Entretanto, o tambor, assim como o fogo, também possui ambivalências em suas significações e o seu som pode resultar em implicações diversas, visto que

dependendo da madeira utilizada, da época de fabricação, da conformidade ritual, o efeito pode ser benéfico ou maléfico, pois as influências que ele evoca não são uniformemente favoráveis. O tambor africano, evidentemente, invoca a

descida dos favores celestes de modo análogo” (CHEVALIER E GHEERBRANT, 2009, p. 861).

Em Vau da Sarapalha, essa ambivalência relacionada ao tambor também está presente, pois ao mesmo tempo em que o som deste instrumento aparece nos momentos em que Ceição faz ações na tentativa de fazer uma limpeza espiritual no ambiente, nos elementos desse ambiente e nas pessoas que nele habitam, também surge produzido pelo personagem do Capeta.
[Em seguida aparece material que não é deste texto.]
-- ==== Sys2Proof/Machine/Types.lean ====
section
/-! DEFINITION. Types.lean: the parts that State is made of, block by block. Times called `up` are in 2^-32 ns of
the unstepped count of the timing clock; times called DT are device-time nanoseconds. -/

namespace Sys2Proof.Machine

/-- Sparse memory: (address, byte) pairs, addresses strictly rising, no entry equal to the unlisted value. -/
abbrev Mem := List Host.Cell
/-- A table of numbered objects, numbers strictly rising. -/
abbrev Tab (α : Type) := List (Nat × α)

/-! ### 02: device time -/

/-- The followed source (TB_STATUS.SOURCE, R46). -/
inductive Source where
  | none | gnss | ext | fabric | host
deriving DecidableEq, Repr

/-- The latch of one snapshot set (R25). -/
structure Snap where
  w0 : Word
  w1 : Word
  w2 : Word
deriving DecidableEq, Repr

/-- The exchange in progress: its number, t1, t2, t3 in 2^-16 ns (R41). -/
structure Exchange where
  seq : Half
  t1 : Nat
  t2 : Nat
  t3 : Nat
  /-- SYNC has been received and DELAY_REQ sent -/
  asked : Bool
deriving DecidableEq, Repr

/-- The upstream's last TIMESYNC report (R42). -/
structure Upstream where
  valid : Bool
  traceable : Bool
  holdover : Bool
  hops : Byte
  unc : Word
deriving DecidableEq, Repr

/-- An OP_TIME_SET that waits for a PPS_IN edge (R33, R48). -/
structure TimeSetWait where
  chan : Chan
  taiNs : Dword
  utc : Half
  /-- up time at which it times out -/
  limit : Nat
deriving DecidableEq, Repr

/-- TB_CONFIG and the two firmware-held delays (R46). -/
structure TbConfig where
  prio : BitVec 6
  slewPpm : Byte
  upstream : BitVec 5
  exchRate : BitVec 7
  ppsWidth : BitVec 3
  ppsGate : Bool
  ppsAdv : Half
  ppsInDly : Half
deriving DecidableEq, Repr

/-- TB_UTC_OFFSET and the instant of the announced leap (R46). -/
structure UtcOffset where
  seconds : Half
  pending : Bool
  nextDelta : BitVec 2
  fromNav : Bool
  leapAt : Dword
deriving DecidableEq, Repr

/-- The timebase unit (R22 to R49). -/
structure Timebase where
  /-- DT in units of 2^-32 ns: 64 bits of ns, 32 of fraction of which the upper 16 are FRAC -/
  count : BitVec 96
  /-- the same count, never stepped: what every interval is measured in (R21, R36) -/
  up : Nat
  /-- the increment of the last timing-clock edge less the nominal one, 2^-32 ns -/
  corr : Int
  /-- frequency correction that the followed source last gave, kept in holdover (R39), 2^-32 ns per edge -/
  freq : Int
  /-- the oscillator's own correction when it was taken -/
  calAt : Int
  snaps : Vector Snap 64
  valid : Bool
  source : Source
  holdover : Bool
  lock24h : Bool
  gnssQual : Bool
  extQual : Bool
  fabQual : Bool
  cfg : TbConfig
  utc : UtcOffset
  /-- TB_HOLDOVER_EST at entry into holdover, and the up time of the entry -/
  holdEst : Word
  holdAt : Nat
  phaseErr : Word
  /-- up time at which it was last measured -/
  errAt : Nat
  /-- the time solution has reported valid / invalid since (up) -/
  solValidSince : Option Nat
  solInvalidSince : Option Nat
  /-- qualified without a break since (up), per source (R32) -/
  gnssSince : Option Nat
  extSince : Option Nat
  fabSince : Option Nat
  /-- up time at which a source was followed at once, none of TB_CONFIG.PRIO being followed (R32) -/
  tookAt : Option Nat
  /-- lock to a traceable source without a break since (up) (R40) -/
  lockSince : Option Nat
  /-- DT minus the source's time, 2^-32 ns, as last measured and since slewed -/
  gnssOff : Int
  extOff : Int
  fabOff : Int
  /-- REF10M_IN runs within 10 ppm -/
  refOk : Bool
  /-- consecutive PPS_IN edges within 50 ns, and up time of the last edge -/
  ppsGood : Nat
  ppsAt : Option Nat
  /-- consecutive completed exchanges and missed intervals (R30) -/
  exchGood : Nat
  exchMissed : Nat
  upstream : Upstream
  exch : Option Exchange
  /-- number of the next exchange this chip starts as upstream or asks for, and start of the last interval (up) -/
  exchSeq : Half
  exchAt : Nat
  /-- length of that interval, at the rate in force when it began (R48) -/
  exchIv : Nat
  /-- earlier exchanges in progress, each with the up time at which its interval ends (R48) -/
  exchOld : List (Exchange × Nat)
  timeSet : Option TimeSetWait
  ppsOut : Bool
  /-- DT at which PPS_OUT falls -/
  ppsFall : Dword
deriving DecidableEq, Repr

/-! ### 03: calibration -/

/-- The registers and the record of one calibration item (R65, R66). -/
structure CalItem where
  result : BitVec 3
  inForce : BitVec 2
  count : Word
  last : Dword
  value : Word
  target : Word
  stored : Option Word
  /-- the count and the time of last success in the record (R55, R61) -/
  recCount : Word
  recLast : Dword
  factory : Word
  /-- passed in the power-up run: CAL_LAST becomes the DT of first lock (R61) -/
  bootPass : Bool
  /-- up time at which the present slew began, and the value it began from -/
  slewAt : Nat
  slewFrom : Word
deriving DecidableEq, Repr
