/-- A read of host address `addr`. -/
def hostGet (s : State) (id addr : Nat) (a : Access) : State :=
  if hostUp s && atcFind s (pasidOf s a.ctx) addr false = .denied then accFail (setInt s 3) id (.xlate 5)
  else match hostRead s (.access id) addr a.len a.ctx with
    | (none, s) => accFail s id .memory
    | (some tag, s) => accStage s id (.host tag)

/-- The sum of what host memory held and the delta goes back (12 R288; log 33). -/
def addBytes (a : Access) (old : Bytes) : Bytes := match a.kind with
  | .add fmt => addRow fmt.toNat old a.data
  | _ => a.data

/-- A read of host address `addr` for an access ends (06 R432): data, or none for a failure. -/
def hostReadEnd (s : State) (id addr : Nat) (data : Option Bytes) : State :=
  match accOf s id, data with
  | none, _ => s
  | some _, none => accFail s id .memory
  | some a, some d =>
    if a.kind.isRead then accEnd (accMod s id fun a => { a with data := d.take a.len }) id .done
    else
      let b := { a with
        kind := .write
        data := addBytes a (d.take a.len) }
      hostPut (accMod s id fun _ => b) id addr b

/-- GO of an access's write by CXL.cache, or its failure (06 R130, R432). -/
def hostGo (s : State) (id : Nat) (ok : Bool) : State := if ok then accEnd s id .done else accFail s id .memory

/-- A Ratline request for a line of a REMOTE page (07 R152, 14 R340). -/
def remotePut (s : State) (id : Nat) (chip inc : Half) (g : Dword) (a : Access) : State :=
  let r := match a.kind with
    | .read => (opRead, (0 : Nat), leBytes 4 a.len)
    | .write => (opWrite, b2n a.poison, a.data)
    | .add fmt => (opAdd, 16 * (fmt.toNat % 16), a.data)
  match sendRequest s r.1 (BitVec.ofNat 8 r.2.1) 1 chip inc g a.deadline [r.2.2] (.access id) with
  | (.noRoute, s) => accFail s id (.xlate 6)
  | (.stalled, s) => accStage s id (.stalled chip inc g)
  | (.sent t, s) => accStage s id (.remote t)

/-- The global address of an address in a REMOTE page (07 R152, R154). -/
def remoteAddr (e : MapEnt) (dva : Nat) : Dword :=
  BitVec.ofNat 64 (e.at_ dva % 2 ^ 46 + e.fld 33 28 * 2 ^ 46 + e.fld 27 16 * 2 ^ 52)

/-- A translated access goes to its tier (07 R152). -/
def issueAt (s : State) (id : Nat) (a : Access) (e : MapEnt) : State :=
  let pa := e.at_ a.dva
  match e.tier with
  | 0 => snoop (accStage s id (.tower pa)) pa
  | 1 => deepIssue s id pa a
  | 2 => if a.kind = .write then hostPut s id pa a else hostGet s id pa a
  | _ => remotePut s id (BitVec.ofNat 16 (e.fld 27 16)) (BitVec.ofNat 16 (e.fld 49 34)) (remoteAddr e a.dva) a

/-- Earlier misses of the access's stream that wait for their walk. -/
def missesBefore (s : State) (id : Nat) (st : Stream) : Nat :=
  (s.acc.filter fun x => x.1 < id && x.2.stage == .walk && x.2.stream == st).length

/-- An access is translated and goes on as far as it can. Behind a ninth miss of its stream it waits with the misses
(07 R157; log 25). -/
def issue (s : State) (id : Nat) : State :=
  match accOf s id with
  | none => s
  | some a =>
    if 9 ≤ missesBefore s id a.stream then accStage s id .walk
    else match xlate s a with
    | .fault k => accFail s id (.xlate (BitVec.ofNat 8 k))
    | .pause => accStage s id .paused
    | .hold => accStage s id .held
    | .miss => accStage s id .walk
    | .go e => issueAt (tlbUse s a.stream a.oct e) id a e

/-- A range cut at 64-byte lines: offset and length of each piece (08 R175). -/
def lineCuts : Nat → Nat → Nat → Nat → List (Nat × Nat)
  | 0, _, _, _ => []
  | fuel + 1, addr, off, len =>
    if len = 0 then []
    else
      let n := min len (64 - (addr + off) % 64)
      (off, n) :: lineCuts fuel addr (off + n) (len - n)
Enquanto Ceição pratica as suas ações de purificação do ambiente, os primos conversam: Argemiro se recordando do médico que cuidava da doença no lugar onde vivem e Ribeiro insistindo na ideia de morte. Mas, ao surgir o som do aboio silenciam. O aboio remete à fuga de Luísa, pois esta fugiu com um boiadeiro, o que faz com que Ribeiro fale em sua ex-mulher pela primeira vez na trama: “Foi seis meses em antes de ela ir s’embora. Luísa!” (VASCONCELOS, 1992, p. 13). Fala o nome de Luísa prolongando muito o último fonema, quase que aboiando o nome da mulher amada, como se quisesse que ela o escutasse, mesmo com toda a distância que os separa. O tom de sua voz é desesperador, como de alguém que precisa muito para sobreviver da pessoa por quem chama.